THE DATA START

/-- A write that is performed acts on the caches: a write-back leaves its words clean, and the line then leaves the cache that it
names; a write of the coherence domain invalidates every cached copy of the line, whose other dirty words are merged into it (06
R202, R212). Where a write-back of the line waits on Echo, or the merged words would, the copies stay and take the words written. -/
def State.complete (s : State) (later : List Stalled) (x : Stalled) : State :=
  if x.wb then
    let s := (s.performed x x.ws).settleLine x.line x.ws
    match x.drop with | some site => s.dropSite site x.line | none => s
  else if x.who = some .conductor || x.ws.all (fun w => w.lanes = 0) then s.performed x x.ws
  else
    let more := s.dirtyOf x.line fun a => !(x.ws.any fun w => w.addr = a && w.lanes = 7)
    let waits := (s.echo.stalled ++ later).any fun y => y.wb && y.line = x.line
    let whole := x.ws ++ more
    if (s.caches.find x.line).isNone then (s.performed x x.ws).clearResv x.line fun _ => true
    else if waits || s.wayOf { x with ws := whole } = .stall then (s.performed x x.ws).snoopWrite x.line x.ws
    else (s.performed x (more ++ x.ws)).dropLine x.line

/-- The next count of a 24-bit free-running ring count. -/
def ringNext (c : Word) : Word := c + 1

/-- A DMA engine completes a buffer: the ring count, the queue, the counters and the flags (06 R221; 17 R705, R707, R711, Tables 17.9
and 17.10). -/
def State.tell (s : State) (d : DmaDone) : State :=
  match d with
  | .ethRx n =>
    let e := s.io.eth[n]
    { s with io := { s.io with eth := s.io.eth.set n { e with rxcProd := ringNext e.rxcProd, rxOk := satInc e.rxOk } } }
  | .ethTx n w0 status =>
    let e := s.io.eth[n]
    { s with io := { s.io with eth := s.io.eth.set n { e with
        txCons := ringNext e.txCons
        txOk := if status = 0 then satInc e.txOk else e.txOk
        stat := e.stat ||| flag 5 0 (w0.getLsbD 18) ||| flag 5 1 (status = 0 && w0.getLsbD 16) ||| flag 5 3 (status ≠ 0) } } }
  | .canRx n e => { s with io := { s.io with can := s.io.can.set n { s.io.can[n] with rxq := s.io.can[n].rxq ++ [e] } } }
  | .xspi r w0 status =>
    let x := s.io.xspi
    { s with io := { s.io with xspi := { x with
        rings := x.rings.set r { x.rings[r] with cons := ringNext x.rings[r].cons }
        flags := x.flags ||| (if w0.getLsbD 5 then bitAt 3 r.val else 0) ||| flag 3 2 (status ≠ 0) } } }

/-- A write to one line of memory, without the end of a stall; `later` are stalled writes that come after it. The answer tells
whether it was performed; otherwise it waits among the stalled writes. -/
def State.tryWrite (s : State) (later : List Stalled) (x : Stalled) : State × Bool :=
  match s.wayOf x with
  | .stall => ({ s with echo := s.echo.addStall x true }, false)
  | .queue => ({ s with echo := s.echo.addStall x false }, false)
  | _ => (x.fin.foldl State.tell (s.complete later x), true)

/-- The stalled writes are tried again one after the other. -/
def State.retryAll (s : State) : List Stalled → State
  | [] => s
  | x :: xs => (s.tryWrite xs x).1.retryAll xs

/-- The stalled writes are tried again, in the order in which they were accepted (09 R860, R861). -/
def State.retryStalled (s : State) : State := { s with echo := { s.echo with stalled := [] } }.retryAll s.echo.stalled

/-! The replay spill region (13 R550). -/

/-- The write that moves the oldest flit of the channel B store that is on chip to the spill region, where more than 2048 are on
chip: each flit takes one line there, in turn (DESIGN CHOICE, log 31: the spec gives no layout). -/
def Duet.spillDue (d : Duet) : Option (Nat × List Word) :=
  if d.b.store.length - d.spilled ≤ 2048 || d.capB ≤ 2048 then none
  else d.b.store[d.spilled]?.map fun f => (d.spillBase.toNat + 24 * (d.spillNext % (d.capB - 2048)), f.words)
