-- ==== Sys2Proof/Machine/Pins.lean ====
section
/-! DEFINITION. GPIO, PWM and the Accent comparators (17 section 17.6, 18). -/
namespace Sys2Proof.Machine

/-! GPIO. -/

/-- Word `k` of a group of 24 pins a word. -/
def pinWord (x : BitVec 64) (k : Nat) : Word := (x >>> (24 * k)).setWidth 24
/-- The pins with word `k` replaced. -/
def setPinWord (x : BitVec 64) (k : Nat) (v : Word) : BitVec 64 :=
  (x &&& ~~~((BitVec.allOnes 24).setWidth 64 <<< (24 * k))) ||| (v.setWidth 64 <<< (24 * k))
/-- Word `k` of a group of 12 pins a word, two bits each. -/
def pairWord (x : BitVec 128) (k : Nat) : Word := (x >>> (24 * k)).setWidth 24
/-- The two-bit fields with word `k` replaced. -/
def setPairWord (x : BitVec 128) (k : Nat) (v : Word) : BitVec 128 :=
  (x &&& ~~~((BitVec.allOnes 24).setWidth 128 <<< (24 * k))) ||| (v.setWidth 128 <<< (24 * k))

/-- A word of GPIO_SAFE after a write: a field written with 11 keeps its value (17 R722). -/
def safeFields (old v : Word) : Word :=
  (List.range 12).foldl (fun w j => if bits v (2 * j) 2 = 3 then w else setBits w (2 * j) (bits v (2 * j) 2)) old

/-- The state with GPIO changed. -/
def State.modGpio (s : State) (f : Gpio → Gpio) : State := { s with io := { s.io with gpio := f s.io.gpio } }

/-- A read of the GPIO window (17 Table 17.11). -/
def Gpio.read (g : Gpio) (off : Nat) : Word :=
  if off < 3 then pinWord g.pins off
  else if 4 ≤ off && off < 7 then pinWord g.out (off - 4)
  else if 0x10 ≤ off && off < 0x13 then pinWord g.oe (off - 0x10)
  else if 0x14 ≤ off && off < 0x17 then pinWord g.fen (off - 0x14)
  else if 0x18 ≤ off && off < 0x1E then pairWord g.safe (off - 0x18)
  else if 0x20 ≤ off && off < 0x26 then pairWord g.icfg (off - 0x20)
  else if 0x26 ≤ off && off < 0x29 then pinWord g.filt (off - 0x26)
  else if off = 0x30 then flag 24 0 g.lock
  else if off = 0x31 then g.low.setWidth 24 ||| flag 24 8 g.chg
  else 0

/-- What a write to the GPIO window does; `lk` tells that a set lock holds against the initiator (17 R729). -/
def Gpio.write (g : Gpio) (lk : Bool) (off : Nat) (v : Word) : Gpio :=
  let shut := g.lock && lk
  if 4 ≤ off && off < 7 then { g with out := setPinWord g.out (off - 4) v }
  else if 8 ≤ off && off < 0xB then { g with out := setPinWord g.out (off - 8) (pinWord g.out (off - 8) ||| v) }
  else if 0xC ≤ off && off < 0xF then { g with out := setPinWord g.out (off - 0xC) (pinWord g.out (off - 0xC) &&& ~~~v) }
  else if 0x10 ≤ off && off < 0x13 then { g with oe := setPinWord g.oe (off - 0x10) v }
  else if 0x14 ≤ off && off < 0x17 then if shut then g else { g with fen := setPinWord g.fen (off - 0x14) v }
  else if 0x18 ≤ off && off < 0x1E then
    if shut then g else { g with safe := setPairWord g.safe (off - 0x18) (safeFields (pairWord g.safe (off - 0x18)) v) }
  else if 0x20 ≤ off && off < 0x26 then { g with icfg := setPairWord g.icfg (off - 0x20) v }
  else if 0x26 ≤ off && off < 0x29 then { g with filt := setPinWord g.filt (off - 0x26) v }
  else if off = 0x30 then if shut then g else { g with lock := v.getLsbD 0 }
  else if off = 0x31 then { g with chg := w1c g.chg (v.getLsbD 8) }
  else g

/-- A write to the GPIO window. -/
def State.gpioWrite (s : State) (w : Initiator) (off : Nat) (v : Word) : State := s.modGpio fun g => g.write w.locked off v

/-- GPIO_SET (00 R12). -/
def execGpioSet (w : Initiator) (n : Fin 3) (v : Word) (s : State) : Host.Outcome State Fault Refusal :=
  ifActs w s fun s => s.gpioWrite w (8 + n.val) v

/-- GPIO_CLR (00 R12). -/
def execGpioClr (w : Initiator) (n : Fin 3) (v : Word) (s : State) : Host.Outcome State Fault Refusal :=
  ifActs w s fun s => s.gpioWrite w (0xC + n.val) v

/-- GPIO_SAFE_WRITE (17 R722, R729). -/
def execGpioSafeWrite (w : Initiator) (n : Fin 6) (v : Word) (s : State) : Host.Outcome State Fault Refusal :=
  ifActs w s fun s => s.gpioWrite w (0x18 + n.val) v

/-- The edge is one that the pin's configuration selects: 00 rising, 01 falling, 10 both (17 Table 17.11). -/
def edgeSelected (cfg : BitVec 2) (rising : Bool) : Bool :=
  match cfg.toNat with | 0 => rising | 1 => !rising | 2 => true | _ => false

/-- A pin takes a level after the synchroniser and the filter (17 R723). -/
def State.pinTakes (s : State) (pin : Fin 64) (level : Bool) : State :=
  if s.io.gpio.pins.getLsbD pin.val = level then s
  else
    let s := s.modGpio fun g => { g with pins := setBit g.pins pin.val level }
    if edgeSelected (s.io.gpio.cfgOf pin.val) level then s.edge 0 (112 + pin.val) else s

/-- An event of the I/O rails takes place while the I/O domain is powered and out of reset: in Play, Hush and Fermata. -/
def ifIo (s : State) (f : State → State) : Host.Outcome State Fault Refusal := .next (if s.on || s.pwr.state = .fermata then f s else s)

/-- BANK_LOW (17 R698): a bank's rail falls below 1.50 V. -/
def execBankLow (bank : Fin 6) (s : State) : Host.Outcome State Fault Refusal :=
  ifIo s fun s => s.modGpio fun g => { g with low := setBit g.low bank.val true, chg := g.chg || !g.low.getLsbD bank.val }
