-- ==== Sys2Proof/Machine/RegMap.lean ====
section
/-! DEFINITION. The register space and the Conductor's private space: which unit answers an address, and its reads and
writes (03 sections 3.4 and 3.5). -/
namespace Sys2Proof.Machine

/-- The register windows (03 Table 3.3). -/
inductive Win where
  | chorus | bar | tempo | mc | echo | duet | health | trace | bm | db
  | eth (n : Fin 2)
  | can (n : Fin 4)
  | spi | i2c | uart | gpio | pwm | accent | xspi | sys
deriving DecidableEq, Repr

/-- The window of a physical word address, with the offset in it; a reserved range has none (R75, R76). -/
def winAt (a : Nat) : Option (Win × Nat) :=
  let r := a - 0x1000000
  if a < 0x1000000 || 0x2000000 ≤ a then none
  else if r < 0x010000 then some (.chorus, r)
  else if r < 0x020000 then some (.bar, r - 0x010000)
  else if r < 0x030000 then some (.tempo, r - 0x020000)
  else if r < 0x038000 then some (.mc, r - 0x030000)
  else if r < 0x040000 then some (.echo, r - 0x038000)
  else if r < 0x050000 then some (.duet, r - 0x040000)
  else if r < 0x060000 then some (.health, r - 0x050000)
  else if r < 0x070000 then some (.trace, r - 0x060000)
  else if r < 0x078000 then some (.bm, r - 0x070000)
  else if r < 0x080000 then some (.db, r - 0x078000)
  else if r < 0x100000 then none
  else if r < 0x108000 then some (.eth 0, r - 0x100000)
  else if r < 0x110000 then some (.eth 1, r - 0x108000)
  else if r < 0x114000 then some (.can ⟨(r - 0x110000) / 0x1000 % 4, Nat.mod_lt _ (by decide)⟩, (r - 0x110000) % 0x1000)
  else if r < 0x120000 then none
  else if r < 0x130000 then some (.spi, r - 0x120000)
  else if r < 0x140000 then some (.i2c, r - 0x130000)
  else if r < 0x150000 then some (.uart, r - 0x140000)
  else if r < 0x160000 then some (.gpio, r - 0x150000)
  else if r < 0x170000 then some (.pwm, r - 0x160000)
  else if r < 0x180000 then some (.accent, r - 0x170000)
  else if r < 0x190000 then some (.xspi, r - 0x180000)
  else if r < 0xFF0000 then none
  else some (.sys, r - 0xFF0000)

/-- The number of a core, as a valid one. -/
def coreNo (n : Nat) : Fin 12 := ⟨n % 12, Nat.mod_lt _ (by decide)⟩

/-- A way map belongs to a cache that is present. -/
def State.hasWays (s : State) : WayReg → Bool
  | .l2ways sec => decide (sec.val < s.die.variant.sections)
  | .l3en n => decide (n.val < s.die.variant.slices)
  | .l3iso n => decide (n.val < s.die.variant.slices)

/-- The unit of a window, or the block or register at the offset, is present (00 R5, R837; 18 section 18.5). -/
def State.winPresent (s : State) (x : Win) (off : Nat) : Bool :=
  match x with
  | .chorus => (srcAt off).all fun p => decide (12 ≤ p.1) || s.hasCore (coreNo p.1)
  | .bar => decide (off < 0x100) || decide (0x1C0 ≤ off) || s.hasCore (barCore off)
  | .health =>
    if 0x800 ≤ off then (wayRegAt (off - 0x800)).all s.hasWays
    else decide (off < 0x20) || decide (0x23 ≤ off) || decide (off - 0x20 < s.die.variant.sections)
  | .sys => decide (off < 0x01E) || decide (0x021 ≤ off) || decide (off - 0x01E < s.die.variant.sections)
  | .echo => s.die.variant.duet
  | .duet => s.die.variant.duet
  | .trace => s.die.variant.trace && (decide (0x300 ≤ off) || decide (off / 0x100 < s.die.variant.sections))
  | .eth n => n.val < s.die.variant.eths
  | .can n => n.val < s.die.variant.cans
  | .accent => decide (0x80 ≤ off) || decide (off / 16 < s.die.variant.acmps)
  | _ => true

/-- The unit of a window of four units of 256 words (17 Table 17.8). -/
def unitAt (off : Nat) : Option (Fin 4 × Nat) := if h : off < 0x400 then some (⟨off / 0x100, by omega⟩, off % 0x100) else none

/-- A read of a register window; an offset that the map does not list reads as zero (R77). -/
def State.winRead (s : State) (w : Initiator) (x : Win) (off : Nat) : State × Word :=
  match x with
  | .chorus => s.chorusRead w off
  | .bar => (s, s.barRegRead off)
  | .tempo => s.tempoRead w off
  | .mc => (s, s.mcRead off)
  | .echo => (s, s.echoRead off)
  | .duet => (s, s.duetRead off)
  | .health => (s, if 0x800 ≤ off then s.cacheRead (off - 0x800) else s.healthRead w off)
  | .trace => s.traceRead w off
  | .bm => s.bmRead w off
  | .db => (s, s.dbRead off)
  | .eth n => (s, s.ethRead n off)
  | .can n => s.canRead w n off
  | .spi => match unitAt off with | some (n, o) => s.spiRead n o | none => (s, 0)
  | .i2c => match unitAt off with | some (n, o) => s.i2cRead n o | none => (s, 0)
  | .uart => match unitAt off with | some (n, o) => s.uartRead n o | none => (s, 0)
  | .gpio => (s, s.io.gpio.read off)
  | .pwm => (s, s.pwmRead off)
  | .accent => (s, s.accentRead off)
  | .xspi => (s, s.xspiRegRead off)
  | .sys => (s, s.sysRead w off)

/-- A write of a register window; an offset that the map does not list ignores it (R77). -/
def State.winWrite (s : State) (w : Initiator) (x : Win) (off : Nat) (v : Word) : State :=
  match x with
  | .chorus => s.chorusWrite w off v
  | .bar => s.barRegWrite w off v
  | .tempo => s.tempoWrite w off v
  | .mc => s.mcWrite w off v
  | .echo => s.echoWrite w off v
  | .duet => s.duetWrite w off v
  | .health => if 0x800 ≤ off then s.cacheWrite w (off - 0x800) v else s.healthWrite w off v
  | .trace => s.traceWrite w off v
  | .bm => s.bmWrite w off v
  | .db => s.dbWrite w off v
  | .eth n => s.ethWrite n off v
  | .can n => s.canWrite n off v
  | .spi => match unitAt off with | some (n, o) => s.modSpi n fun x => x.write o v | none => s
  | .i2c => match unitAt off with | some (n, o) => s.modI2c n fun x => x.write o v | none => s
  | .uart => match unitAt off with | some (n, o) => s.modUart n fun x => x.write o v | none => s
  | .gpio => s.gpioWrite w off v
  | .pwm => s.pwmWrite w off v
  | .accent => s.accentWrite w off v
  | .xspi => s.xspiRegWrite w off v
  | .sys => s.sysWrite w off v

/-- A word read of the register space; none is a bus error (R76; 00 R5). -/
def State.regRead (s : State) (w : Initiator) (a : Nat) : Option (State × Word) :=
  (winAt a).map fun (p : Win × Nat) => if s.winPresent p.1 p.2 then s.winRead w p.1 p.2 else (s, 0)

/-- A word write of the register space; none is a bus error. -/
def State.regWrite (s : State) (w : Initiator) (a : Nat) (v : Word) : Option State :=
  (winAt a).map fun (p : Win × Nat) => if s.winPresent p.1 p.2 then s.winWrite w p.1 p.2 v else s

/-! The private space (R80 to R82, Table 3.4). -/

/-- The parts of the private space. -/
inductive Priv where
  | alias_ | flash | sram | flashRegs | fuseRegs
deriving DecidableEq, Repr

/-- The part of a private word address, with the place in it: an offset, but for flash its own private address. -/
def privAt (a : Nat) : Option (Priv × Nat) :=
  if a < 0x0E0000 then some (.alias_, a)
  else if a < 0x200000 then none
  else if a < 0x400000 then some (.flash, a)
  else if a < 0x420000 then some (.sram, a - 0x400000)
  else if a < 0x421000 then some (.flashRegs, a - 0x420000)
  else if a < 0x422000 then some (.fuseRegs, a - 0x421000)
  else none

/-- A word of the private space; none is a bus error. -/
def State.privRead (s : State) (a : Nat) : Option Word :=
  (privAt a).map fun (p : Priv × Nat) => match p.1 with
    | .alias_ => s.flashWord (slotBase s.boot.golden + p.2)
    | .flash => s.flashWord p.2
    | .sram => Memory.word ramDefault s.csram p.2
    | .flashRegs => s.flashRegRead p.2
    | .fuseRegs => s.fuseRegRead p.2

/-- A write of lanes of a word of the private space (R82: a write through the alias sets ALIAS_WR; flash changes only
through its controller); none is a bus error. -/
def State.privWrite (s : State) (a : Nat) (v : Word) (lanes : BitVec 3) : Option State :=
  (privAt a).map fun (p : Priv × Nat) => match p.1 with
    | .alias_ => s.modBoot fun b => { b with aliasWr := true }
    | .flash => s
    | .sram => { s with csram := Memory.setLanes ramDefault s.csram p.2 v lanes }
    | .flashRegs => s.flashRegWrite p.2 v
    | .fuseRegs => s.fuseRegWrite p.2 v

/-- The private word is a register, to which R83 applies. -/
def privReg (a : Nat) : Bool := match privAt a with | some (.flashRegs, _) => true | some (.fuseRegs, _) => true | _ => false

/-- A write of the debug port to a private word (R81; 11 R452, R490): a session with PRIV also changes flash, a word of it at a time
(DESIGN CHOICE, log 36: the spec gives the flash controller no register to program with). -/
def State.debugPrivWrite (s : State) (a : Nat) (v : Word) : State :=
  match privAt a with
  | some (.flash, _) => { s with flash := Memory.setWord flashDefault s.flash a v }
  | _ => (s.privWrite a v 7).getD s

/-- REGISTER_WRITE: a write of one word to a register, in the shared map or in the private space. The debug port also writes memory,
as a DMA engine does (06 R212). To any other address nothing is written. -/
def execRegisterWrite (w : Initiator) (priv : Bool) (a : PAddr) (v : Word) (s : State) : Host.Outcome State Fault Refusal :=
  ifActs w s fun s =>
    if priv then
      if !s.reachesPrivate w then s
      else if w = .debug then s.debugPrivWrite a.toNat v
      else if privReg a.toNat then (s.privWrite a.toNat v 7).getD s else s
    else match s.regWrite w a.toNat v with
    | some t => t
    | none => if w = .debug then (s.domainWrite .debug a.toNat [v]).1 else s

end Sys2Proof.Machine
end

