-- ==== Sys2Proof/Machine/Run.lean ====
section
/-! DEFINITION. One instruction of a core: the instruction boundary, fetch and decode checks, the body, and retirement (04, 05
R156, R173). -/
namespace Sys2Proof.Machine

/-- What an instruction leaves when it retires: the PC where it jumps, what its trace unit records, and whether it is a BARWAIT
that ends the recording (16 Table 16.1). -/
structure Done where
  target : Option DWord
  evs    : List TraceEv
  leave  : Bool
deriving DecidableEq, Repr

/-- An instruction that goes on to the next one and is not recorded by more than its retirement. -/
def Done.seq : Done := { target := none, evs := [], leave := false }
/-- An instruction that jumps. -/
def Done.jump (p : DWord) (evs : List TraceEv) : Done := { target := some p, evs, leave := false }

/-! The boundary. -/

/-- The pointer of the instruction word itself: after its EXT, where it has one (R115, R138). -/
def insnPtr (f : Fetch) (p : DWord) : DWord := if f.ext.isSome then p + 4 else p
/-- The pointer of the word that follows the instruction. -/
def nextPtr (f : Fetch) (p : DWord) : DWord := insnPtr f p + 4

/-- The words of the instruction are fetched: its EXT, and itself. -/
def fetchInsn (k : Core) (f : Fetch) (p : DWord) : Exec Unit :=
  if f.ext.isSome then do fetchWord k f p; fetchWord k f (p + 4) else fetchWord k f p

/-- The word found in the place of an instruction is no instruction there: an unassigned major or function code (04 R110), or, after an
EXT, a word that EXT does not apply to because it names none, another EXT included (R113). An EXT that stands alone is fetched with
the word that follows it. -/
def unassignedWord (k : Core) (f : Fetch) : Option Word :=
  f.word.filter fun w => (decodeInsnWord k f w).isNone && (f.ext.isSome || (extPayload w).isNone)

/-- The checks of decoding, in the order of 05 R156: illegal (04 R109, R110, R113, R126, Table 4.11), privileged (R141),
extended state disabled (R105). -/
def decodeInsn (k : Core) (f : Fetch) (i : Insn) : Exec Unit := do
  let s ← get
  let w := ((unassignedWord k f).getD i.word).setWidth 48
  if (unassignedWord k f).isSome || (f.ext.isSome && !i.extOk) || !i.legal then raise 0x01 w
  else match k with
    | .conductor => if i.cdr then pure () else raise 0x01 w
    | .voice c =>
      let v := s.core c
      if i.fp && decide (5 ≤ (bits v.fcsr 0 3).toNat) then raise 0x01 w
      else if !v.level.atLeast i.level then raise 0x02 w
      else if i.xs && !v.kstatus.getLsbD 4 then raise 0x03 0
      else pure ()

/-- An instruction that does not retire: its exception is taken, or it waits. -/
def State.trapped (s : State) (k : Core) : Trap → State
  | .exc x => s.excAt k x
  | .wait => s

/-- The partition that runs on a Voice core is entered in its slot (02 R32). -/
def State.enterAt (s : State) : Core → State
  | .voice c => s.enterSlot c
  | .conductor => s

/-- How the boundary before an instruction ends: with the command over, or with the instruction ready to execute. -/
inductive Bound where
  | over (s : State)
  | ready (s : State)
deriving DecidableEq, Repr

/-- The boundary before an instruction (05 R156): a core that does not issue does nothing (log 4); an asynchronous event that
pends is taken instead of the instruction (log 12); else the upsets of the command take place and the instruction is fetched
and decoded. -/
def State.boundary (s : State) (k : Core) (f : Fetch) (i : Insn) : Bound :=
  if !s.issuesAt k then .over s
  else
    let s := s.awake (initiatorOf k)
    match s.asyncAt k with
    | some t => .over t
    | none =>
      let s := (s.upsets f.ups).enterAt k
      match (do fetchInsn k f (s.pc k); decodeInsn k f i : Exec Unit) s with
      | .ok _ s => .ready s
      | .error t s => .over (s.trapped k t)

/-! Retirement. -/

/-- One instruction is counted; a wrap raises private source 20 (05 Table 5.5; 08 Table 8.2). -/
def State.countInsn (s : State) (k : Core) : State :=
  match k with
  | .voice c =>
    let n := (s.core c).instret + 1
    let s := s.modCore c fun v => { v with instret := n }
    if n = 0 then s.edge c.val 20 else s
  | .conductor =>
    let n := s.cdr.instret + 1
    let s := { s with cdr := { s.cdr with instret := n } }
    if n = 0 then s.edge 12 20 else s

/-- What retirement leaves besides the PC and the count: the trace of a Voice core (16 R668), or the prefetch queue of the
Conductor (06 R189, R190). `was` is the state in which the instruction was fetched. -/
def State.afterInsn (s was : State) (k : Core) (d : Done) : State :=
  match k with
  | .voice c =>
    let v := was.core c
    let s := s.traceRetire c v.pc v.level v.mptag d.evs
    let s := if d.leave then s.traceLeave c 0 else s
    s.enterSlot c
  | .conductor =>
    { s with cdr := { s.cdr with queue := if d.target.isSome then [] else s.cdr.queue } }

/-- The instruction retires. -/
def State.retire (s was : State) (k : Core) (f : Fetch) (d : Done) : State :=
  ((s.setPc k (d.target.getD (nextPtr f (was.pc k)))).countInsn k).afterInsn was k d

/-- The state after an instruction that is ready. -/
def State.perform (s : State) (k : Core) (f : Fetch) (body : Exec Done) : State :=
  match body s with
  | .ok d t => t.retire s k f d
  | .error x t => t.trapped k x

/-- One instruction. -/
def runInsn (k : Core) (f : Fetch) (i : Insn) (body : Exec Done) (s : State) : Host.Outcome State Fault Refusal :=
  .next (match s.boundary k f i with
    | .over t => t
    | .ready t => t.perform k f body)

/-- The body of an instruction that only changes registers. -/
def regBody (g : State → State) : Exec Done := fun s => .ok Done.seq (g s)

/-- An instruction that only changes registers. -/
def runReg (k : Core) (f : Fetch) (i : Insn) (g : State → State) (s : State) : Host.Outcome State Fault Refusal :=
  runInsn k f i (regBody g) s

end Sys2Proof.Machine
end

THE DATA END

Print, without alteration, only the lines above between the one holding "def State.privRead (s" and the one holding "def State.privWrite (s", inclusive.

def State.privRead (s : State) (a : Nat) : Option Word :=
  (privAt a).map fun (p : Priv × Nat) => match p.1 with
    | .alias_ => s.flashWord (slotBase s.boot.golden + p.2)
    | .flash => s.flashWord p.2
    | .sram => Memory.word ramDefault s.csram p.2
    | .flashRegs => s.flashRegRead p.2
    | .fuseRegs => s.fuseRegRead p.2

/-- A write of lanes of a word of the private space (R82: a write through the alias sets ALIAS_WR; flash changes only
through its controller); none is a bus error. -/
def State.privWrite (s : State) (a : Nat) (v : Word) (lanes : BitVec 3) : Option State :=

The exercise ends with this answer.